Scratch built Disintegrator Cannon almost finished.


----------



## GVJOHN (Sep 17, 2016)

I guess it's well known that the Polar Lights C-57D stairway ramp is not to scale. The model scale is 1:72 but the stairs are more like 1:46 scale. Made my own stairway ramp in true 1:72 scale.


----------



## StarCruiser (Sep 28, 1999)

Double-dose of cool today!


----------



## Fernando Mureb (Nov 12, 2006)

Man, you are very, very good in miniaturization!


----------



## Newbie123 (Sep 7, 2016)

Welcome! Great to see all these photos again! I saved them all from the Cultman site thread way back in 2009 - 2011 (??!! - how can it be that long ago?) before they suddenly stopped. Please keep posting. I've always wanted to see how this beast turned/turns out.


----------



## GVJOHN (Sep 17, 2016)

Newbie123 said:


> Welcome! Great to see all these photos again! I saved them all from the Cultman site thread way back in 2009 - 2011 (??!! - how can it be that long ago?) before they suddenly stopped. Please keep posting. I've always wanted to see how this beast turned/turns out.

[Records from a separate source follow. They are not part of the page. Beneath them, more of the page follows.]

-- ==== Sys2Proof/Machine/Num.lean ====
section
/-! DEFINITION. Numbers: the value of an element in every format, exact arithmetic, and rounding to every format
(R20 to R34, R42). A value is computed exactly and rounded once. -/

namespace Sys2Proof.Machine

/-- Positive zero. -/
def Num.zero : Num := .fin false 0 0

/-- An integer as a value. -/
def Num.ofInt (x : Int) : Num := .fin (decide (x < 0)) x.natAbs 0

/-- The integer mantissa of a finite value, with its sign. -/
def signed (neg : Bool) (m : Nat) : Int := if neg then -(m : Int) else m

/-- m × 2^(e - f) for f ≤ e. -/
def alignTo (m : Int) (e f : Int) : Int := m * 2 ^ (e - f).toNat

/-- Compare two finite values: the sign of a - b. -/
def cmpFin (na : Bool) (ma : Nat) (ea : Int) (nb : Bool) (mb : Nat) (eb : Int) : Int :=
  let f := min ea eb
  alignTo (signed na ma) ea f - alignTo (signed nb mb) eb f

/-- a < b on values; false when either is a NaN. -/
def Num.lt : Num → Num → Bool
  | .nan, _ => false
  | _, .nan => false
  | .inf n, .inf m => n && !m
  | .inf n, _ => n
  | _, .inf m => !m
  | .fin na ma ea, .fin nb mb eb => decide (cmpFin na ma ea nb mb eb < 0)

/-- a = b on values: -0 equals +0; a NaN equals nothing. -/
def Num.eqv (a b : Num) : Bool :=
  match a, b with
  | .nan, _ => false
  | _, .nan => false
  | _, _ => !a.lt b && !b.lt a

/-- The exact sum and whether it is invalid (R229): ∞ - ∞ is invalid; an exact zero sum of unlike signs is +0.
DEDUCED (notes/assumptions/13.md). -/
def Num.add (a b : Num) : Num × Bool :=
  match a, b with
  | .nan, _ => (.nan, false)
  | _, .nan => (.nan, false)
  | .inf n, .inf m => if n == m then (.inf n, false) else (.nan, true)
  | .inf n, _ => (.inf n, false)
  | _, .inf m => (.inf m, false)
  | .fin na ma ea, .fin nb mb eb =>
    let f := min ea eb
    let s := alignTo (signed na ma) ea f + alignTo (signed nb mb) eb f
    if s = 0 then (.fin (na && nb) 0 0, false) else (.fin (decide (s < 0)) s.natAbs f, false)

/-- The exact product and whether it is invalid (R229): 0 × ∞ is invalid. DEDUCED (notes/assumptions/13.md). -/
def Num.mul (a b : Num) : Num × Bool :=
  match a, b with
  | .nan, _ => (.nan, false)
  | _, .nan => (.nan, false)
  | .inf n, .inf m => (.inf (n != m), false)
  | .inf n, .fin nb mb _ => if mb = 0 then (.nan, true) else (.inf (n != nb), false)
  | .fin na ma _, .inf m => if ma = 0 then (.nan, true) else (.inf (na != m), false)
  | .fin na ma ea, .fin nb mb eb => (.fin (na != nb) (ma * mb) (ea + eb), false)

/-- The negated value; a NaN stays a NaN. -/
def Num.neg : Num → Num
  | .nan => .nan
  | .inf n => .inf !n
  | .fin n m e => .fin (!n) m e

/-- A value times a power of two. -/
def Num.scale (v : Num) (k : Int) : Num := match v with | .fin n m e => .fin n m (e + k) | w => w

/-- The value is a NaN. -/
def Num.isNan : Num → Bool | .nan => true | _ => false

/-- The value is finite. -/
def Num.isFin : Num → Bool | .fin _ _ _ => true | _ => false

/-- The value is negative and not zero. -/
def Num.isNeg (v : Num) : Bool := v.lt .zero

/-! ### Rounding -/

/-- The rounding modes, by RM code (R33). -/
inductive Rnd where
  | rne | rtz | rup | rdn
  deriving DecidableEq, Repr

/-- The mode of an RM field (R33). -/
def Rnd.ofBits (b : BitVec 2) : Rnd := match b.toNat with | 0 => .rne | 1 => .rtz | 2 => .rup | _ => .rdn

/-- A magnitude m × 2^e in units of 2^l, rounded (R33), and whether it was inexact. -/
def roundMag (rm : Rnd) (neg : Bool) (m : Nat) (e l : Int) : Nat × Bool :=
  if l ≤ e then (m * 2 ^ (e - l).toNat, false)
  else
    let d := 2 ^ (l - e).toNat
    let q := m / d
    let r := m % d
    let up := match rm with
      | .rne => decide (d < 2 * r) || (2 * r == d && q % 2 == 1)
      | .rtz => false
      | .rup => !neg && r != 0
      | .rdn => neg && r != 0
    (if up then q + 1 else q, r != 0)

/-- How a floating format treats overflow and specials (Table 2-6). -/
inductive FKind where
  | ieee | e4m3 | e5m2 | e2m1
  deriving DecidableEq, Repr

/-- A floating format (Tables 2-2 and 2-3): total bits, significand bits with the hidden one, the exponent of the smallest
subnormal, the magnitude code of the largest finite value, and its kind. -/
structure FFmt where
  bits : Nat
  prec : Nat
  lmin : Int
  maxCode : Nat
  kind : FKind
  deriving DecidableEq, Repr

def fF32 : FFmt := { bits := 32, prec := 24, lmin := -149, maxCode := 0x7F7FFFFF, kind := .ieee }
def fF16 : FFmt := { bits := 16, prec := 11, lmin := -24, maxCode := 0x7BFF, kind := .ieee }
def fBF16 : FFmt := { bits := 16, prec := 8, lmin := -133, maxCode := 0x7F7F, kind := .ieee }
def fE4M3 : FFmt := { bits := 8, prec := 4, lmin := -9, maxCode := 0x7E, kind := .e4m3 }
def fE5M2 : FFmt := { bits := 8, prec := 3, lmin := -16, maxCode := 0x7B, kind := .e5m2 }
def fE2M1 : FFmt := { bits := 4, prec := 2, lmin := -1, maxCode := 0x7, kind := .e2m1 }

/-- The sign bit of a format. -/
def FFmt.signBit (f : FFmt) (neg : Bool) : Nat := if neg then 2 ^ (f.bits - 1) else 0

/-- The infinity magnitude code of a format that has one. -/
def FFmt.infCode (f : FFmt) : Nat := f.maxCode + 1

/-- The canonical NaN of a format with one: sign 0 (R22, Table 2-3). -/
def FFmt.nanCode (f : FFmt) : Nat :=
  match f.kind with
  | .ieee => f.infCode + 2 ^ (f.prec - 2)
  | .e4m3 => 0x7F
  | .e5m2 => 0x7E
  | .e2m1 => 0

/-- The value of a code (R22, R24). -/
def FFmt.decode (f : FFmt) (b : Nat) : Num :=
  let neg := bitOf b (f.bits - 1)
  let mag := b % 2 ^ (f.bits - 1)
  if f.maxCode < mag then
    (match f.kind with
      | .ieee | .e5m2 => if mag = f.infCode then .inf neg else .nan
      | _ => .nan)
  else
    let ef : Nat := mag / 2 ^ (f.prec - 1)
    let fr := mag % 2 ^ (f.prec - 1)
    if ef = 0 then .fin neg fr f.lmin else .fin neg (fr + 2 ^ (f.prec - 1)) (f.lmin + (ef : Int) - 1)

/-- The exponent of the most significant bit of m × 2^e, for m ≠ 0. -/
def msbExp (m : Nat) (e : Int) : Int := (m.log2 : Int) + e

/-- The overflow result (Table 2-6): mode, saturating form and sign. -/
def FFmt.overflow (f : FFmt) (rm : Rnd) (sat neg : Bool) : Nat :=
  let toZero := match rm with | .rtz => true | .rdn => !neg | .rup => neg | .rne => false
  f.signBit neg +
    (match f.kind with
      | .e2m1 => f.maxCode
      | .e4m3 => if sat || toZero then f.maxCode else 0x7F
      | _ => if sat || toZero then f.maxCode else f.infCode)

/-- The value of a code, or of the code one above the largest, as m × 2^e: the magnitude the rounded value is held
against. -/
def FFmt.maxMag (f : FFmt) : Nat × Int :=
  let ef : Nat := f.maxCode / 2 ^ (f.prec - 1)
  (f.maxCode % 2 ^ (f.prec - 1) + 2 ^ (f.prec - 1), f.lmin + (ef : Int) - 1)

/-- Convert a value to a floating format (R34, Table 2-6): the code and the flags. The table's infinity cell gives NaN
for infinity to E4M3 without saturation; that it does so under a mode that rounds towards zero for its sign too, and
not 448 as an overflow under that mode, is DEDUCED (notes/assumptions/35.md). -/
def FFmt.encode (f : FFmt) (rm : Rnd) (sat : Bool) (v : Num) : Nat × BitVec 8 :=
  match v with
  | .nan => (f.nanCode, match f.kind with | .ieee => 0 | _ => flagNV)
  | .inf neg =>
    (match f.kind with
      | .ieee | .e5m2 => if sat then (f.signBit neg + f.maxCode, flagOF ||| flagNX) else (f.signBit neg + f.infCode, 0)
      | .e4m3 => (f.signBit neg + (if sat then f.maxCode else 0x7F), flagOF ||| flagNX)
      | .e2m1 => (f.signBit neg + f.maxCode, flagOF ||| flagNX))
  | .fin neg 0 _ => (f.signBit neg, 0)
  | .fin neg m e =>
    let l := max (msbExp m e - (f.prec : Int) + 1) f.lmin
    let (q, nx) := roundMag rm neg m e l
    if decide (0 < cmpFin false q l false f.maxMag.1 f.maxMag.2) then (f.overflow rm sat neg, flagOF ||| flagNX)
    else
      let tiny := decide (msbExp m e < f.lmin + (f.prec : Int) - 1)
      let code := if q = 0 then 0 else (l - f.lmin).toNat * 2 ^ (f.prec - 1) + q
      (f.signBit neg + code, (if nx then flagNX else 0) ||| (if nx && tiny then flagUF else 0))

/-! ### Integer formats -/

/-- The range of an integer format: lowest and highest value (R25). -/
def intRange (f : Nat) : Int × Int :=
  match f with
  | 0x0F => (-(2 ^ 63), 2 ^ 63 - 1)
  | 0x04 => (-(2 ^ 31), 2 ^ 31 - 1)
  | 0x05 => (-(2 ^ 15), 2 ^ 15 - 1)
  | 0x06 => (-128, 127)
  | 0x07 => (0, 255)
  | _ => (-8, 7)

/-- Clamp to a range, and whether the value changed. -/
def clampInt (r : Int × Int) (x : Int) : Int × Bool :=
  if x < r.1 then (r.1, true) else if r.2 < x then (r.2, true) else (x, false)

/-- The bits of an integer in w bits. -/
def intBits (w : Nat) (x : Int) : Nat := (x % 2 ^ w).toNat

/-- Round a finite value to an integer, and whether it was inexact. -/
def roundInt (rm : Rnd) (neg : Bool) (m : Nat) (e : Int) : Int × Bool :=
  let r := roundMag rm neg m e 0
  (signed neg r.1, r.2)

/-- Convert a value to an integer format: always saturating (R34). The integer and the flags. -/
def toIntFmt (f : Nat) (rm : Rnd) (v : Num) : Int × BitVec 8 :=
  match v with
  | .nan => (0, flagNV)
  | .inf neg => ((if neg then (intRange f).1 else (intRange f).2), flagSAT ||| flagNX)
  | .fin neg m e =>
    let r := roundInt rm neg m e
    let c := clampInt (intRange f) r.1
    (c.1, if c.2 then flagSAT ||| flagNX else if r.2 then flagNX else 0)

/-! ### LNS6 and SP32 -/

/-- The four table constants (R26), 1.15 fixed point. -/
def lnsT (i : Nat) : Nat := match i % 4 with | 0 => 0x8000 | 1 => 0x9838 | 2 => 0xB505 | _ => 0xD745

/-- The table value of an LNS6 code with a block scale (R26). -/
def lnsVal (b : Nat) (scale : Int) : Num :=
  let c := b % 64
  if c = 0x20 then .zero
  else .fin (bitOf c 5) (lnsT (c % 32)) (((c % 32 / 4 : Nat) : Int) - 22 + scale)

/-- The table value of magnitude m in units of 2^-22 (R27). -/
def lnsMag (m : Nat) : Nat := lnsT m * 2 ^ (m / 4)

/-- The nearest of the magnitudes to y = p × 2^-22 / d, with ties to the even m (R27): `best` so far, then the rest. -/
def lnsNearest (p d : Nat) : Nat → List Nat → Nat
  | best, [] => best
  | best, m :: r =>
    let dist := fun k => ((lnsMag k * d : Nat) - (p : Int)).natAbs
    lnsNearest p d (if dist m < dist best ∨ (dist m = dist best ∧ m % 2 = 0) then m else best) r

/-- Convert a value to LNS6 with a block scale (R27): the code and the flags. -/
def toLns (scale : Int) (v : Num) : Nat × BitVec 8 :=
  match v with
  | .nan => (0x20, flagNV)
  | .inf neg => ((if neg then 0x20 else 0) + 31, flagOF ||| flagNX)
  | .fin neg m e =>
    if m = 0 then (0x20, 0)
    else
      let e' := e - scale + 22
      -- y = p / d in units of 2^-22
      let p := m * 2 ^ e'.toNat
      let d := 2 ^ (-e').toNat
      if p < 2 ^ 14 * d then (0x20, flagUF ||| flagNX)
      else if lnsMag 31 * d < p then ((if neg then 0x20 else 0) + 31, flagOF ||| flagNX)
      else if !neg then
        let k := lnsNearest p d 0 (upFrom 1 31)
        (k, if lnsMag k * d = p then 0 else flagNX)
      else if 2 * p ≤ lnsMag 1 * d then (0x20, flagUF ||| flagNX)
      else
        let k := lnsNearest p d 1 (upFrom 2 30)
        (0x20 + k, if lnsMag k * d = p then 0 else flagNX)

/-- The value of an SP32 code (R28). -/
def spVal (b : Nat) : Num :=
  let ef : Nat := b / 2 ^ 22 % 1024
  if ef = 0 then .zero else .fin false (2 ^ 22 + b % 2 ^ 22) ((ef : Int) - 982)

/-- An SP32 code as an engine writes it: a zero, whatever its fraction, is all zero bits (R28). -/
def spClean (b : Nat) : Nat := if b / 2 ^ 22 % 1024 = 0 then 0 else b

/-- Round an exact non-negative value to SP32 (R29): the code and the flags. A negative value or a NaN is invalid. -/
def toSp (v : Num) : Nat × BitVec 8 :=
  match v with
  | .nan => (0, flagNV)
  | .inf neg => if neg then (0, flagNV) else (0xFFFFFFFF, flagOF ||| flagNX)
  | .fin neg m e =>
    if m = 0 then (0, 0)
    else if neg then (0, flagNV)
    else
      let l := msbExp m e - 22
      let (q, nx) := roundMag .rne false m e l
      let top := msbExp q l
      if top < -959 then (0, flagUF ||| flagNX)
      else if 64 ≤ top then (0xFFFFFFFF, flagOF ||| flagNX)
      else
        let fr := if q = 2 ^ 23 then 0 else q - 2 ^ 22
        ((top + 960).toNat * 2 ^ 22 + fr, if nx then flagNX else 0)

/-! ### Elements of any format -/

/-- The floating format of a code, if it is one. -/
def ffmtOf (f : Nat) : Option FFmt :=
  match f with
  | 0x01 => some fF32 | 0x02 => some fBF16 | 0x03 => some fF16 | 0x0A => some fE4M3 | 0x0B => some fE5M2
  | 0x0C => some fE2M1 | _ => none

/-- An integer format. -/
def fmtInt (f : Nat) : Bool := f == 0x04 || f == 0x05 || f == 0x06 || f == 0x07 || f == 0x08 || f == 0x0F

/-- The float class of Table 15-2. -/
def fmtFloat (f : Nat) : Bool := f == 0x01 || f == 0x02 || f == 0x03

/-- The integer class of Table 15-2. -/
def fmtIntClass (f : Nat) : Bool := f == 0x0F || f == 0x04 || f == 0x05 || f == 0x06 || f == 0x07

/-- The plain class of Table 15-2. -/
def fmtPlain (f : Nat) : Bool := decide (f < 128) && f != 0

/-- The integer that a code of an integer format holds (R25). -/
def intVal (f b : Nat) : Int := if f = 0x07 then ((b % 256 : Nat) : Int) else toSInt (fmtBits f) (b % 2 ^ fmtBits f)

/-- The value of an element outside a block, or of an element in a block of scale `s` (R26, R30). -/
def elemVal (f b : Nat) (s : Int := 0) : Num :=
  let c := f % 128
  match ffmtOf c with
  | some g => (g.decode (b % 2 ^ g.bits)).scale s
  | none =>
    if fmtInt c then (Num.ofInt (intVal c b)).scale s
    else if c = 0x0D then lnsVal b s
    else if c = 0x0E then spVal b
    else Num.ofInt ((b % 256 : Nat) : Int)

/-- A value as a code of a plain format: the code and the flags (R34, R27, R29). DEDUCED (notes/assumptions/13.md). -/
def elemCode (f : Nat) (rm : Rnd) (sat : Bool) (v : Num) : Nat × BitVec 8 :=
  match ffmtOf f with
  | some g => g.encode rm sat v
  | none =>
    if fmtInt f then let r := toIntFmt f rm v; (intBits (fmtBits f) r.1, r.2)
    else if f = 0x0D then toLns 0 v
    else if f = 0x0E then toSp v
    else (0, 0)

/-! ### FP32 operations -/

/-- An FP32 result from an exact value: a NaN operand sets nothing, an invalid operation sets NV (R229). -/
def f32Round (r : Num × Bool) : Nat × BitVec 8 :=
  let c := fF32.encode .rne false r.1
  (c.1, c.2 ||| (if r.2 then flagNV else 0))

/-- FP32 addition on bits. -/
def f32Add (a b : Nat) : Nat × BitVec 8 := f32Round ((fF32.decode a).add (fF32.decode b))

/-- The smaller of two floats on bits (R231): a NaN gives the canonical NaN, -0 is below +0, equal values give `a`. -/
def fltMin (f : FFmt) (a b : Nat) : Nat :=
  let x := f.decode a
  let y := f.decode b
  if x.isNan || y.isNan then f.nanCode
  else if y.lt x then b
  else if x.lt y then a
  else if bitOf b (f.bits - 1) && !bitOf a (f.bits - 1) then b else a

/-- The larger of two floats on bits (R231). -/
def fltMax (f : FFmt) (a b : Nat) : Nat :=
  let x := f.decode a
  let y := f.decode b
  if x.isNan || y.isNan then f.nanCode
  else if x.lt y then b
  else if y.lt x then a
  else if bitOf a (f.bits - 1) && !bitOf b (f.bits - 1) then b else a

end Sys2Proof.Machine
end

I think it was back in 2011. Took a several year break while pursuing other hobby interests but have been back at it for a couple of months now. Didn't realize I had as much to do as I've been doing to complete this model but am making good progress now. Thankfully some technology I was wrestling with has improved since 2011, like ribbon LED lights for the fusion core. Currently finalizing details of working conveyor belts for the ship. Will post more pics soon.


----------



## Newbie123 (Sep 7, 2016)

Working conveyor belts???
It's so good to have you back! This is craftsmanship of the highest order. And one of those projects that makes me think I'd be better suited to a hobby like knitting or macrame. But I'll keep watching, and keep pretending. 
Working conveyor belts???


----------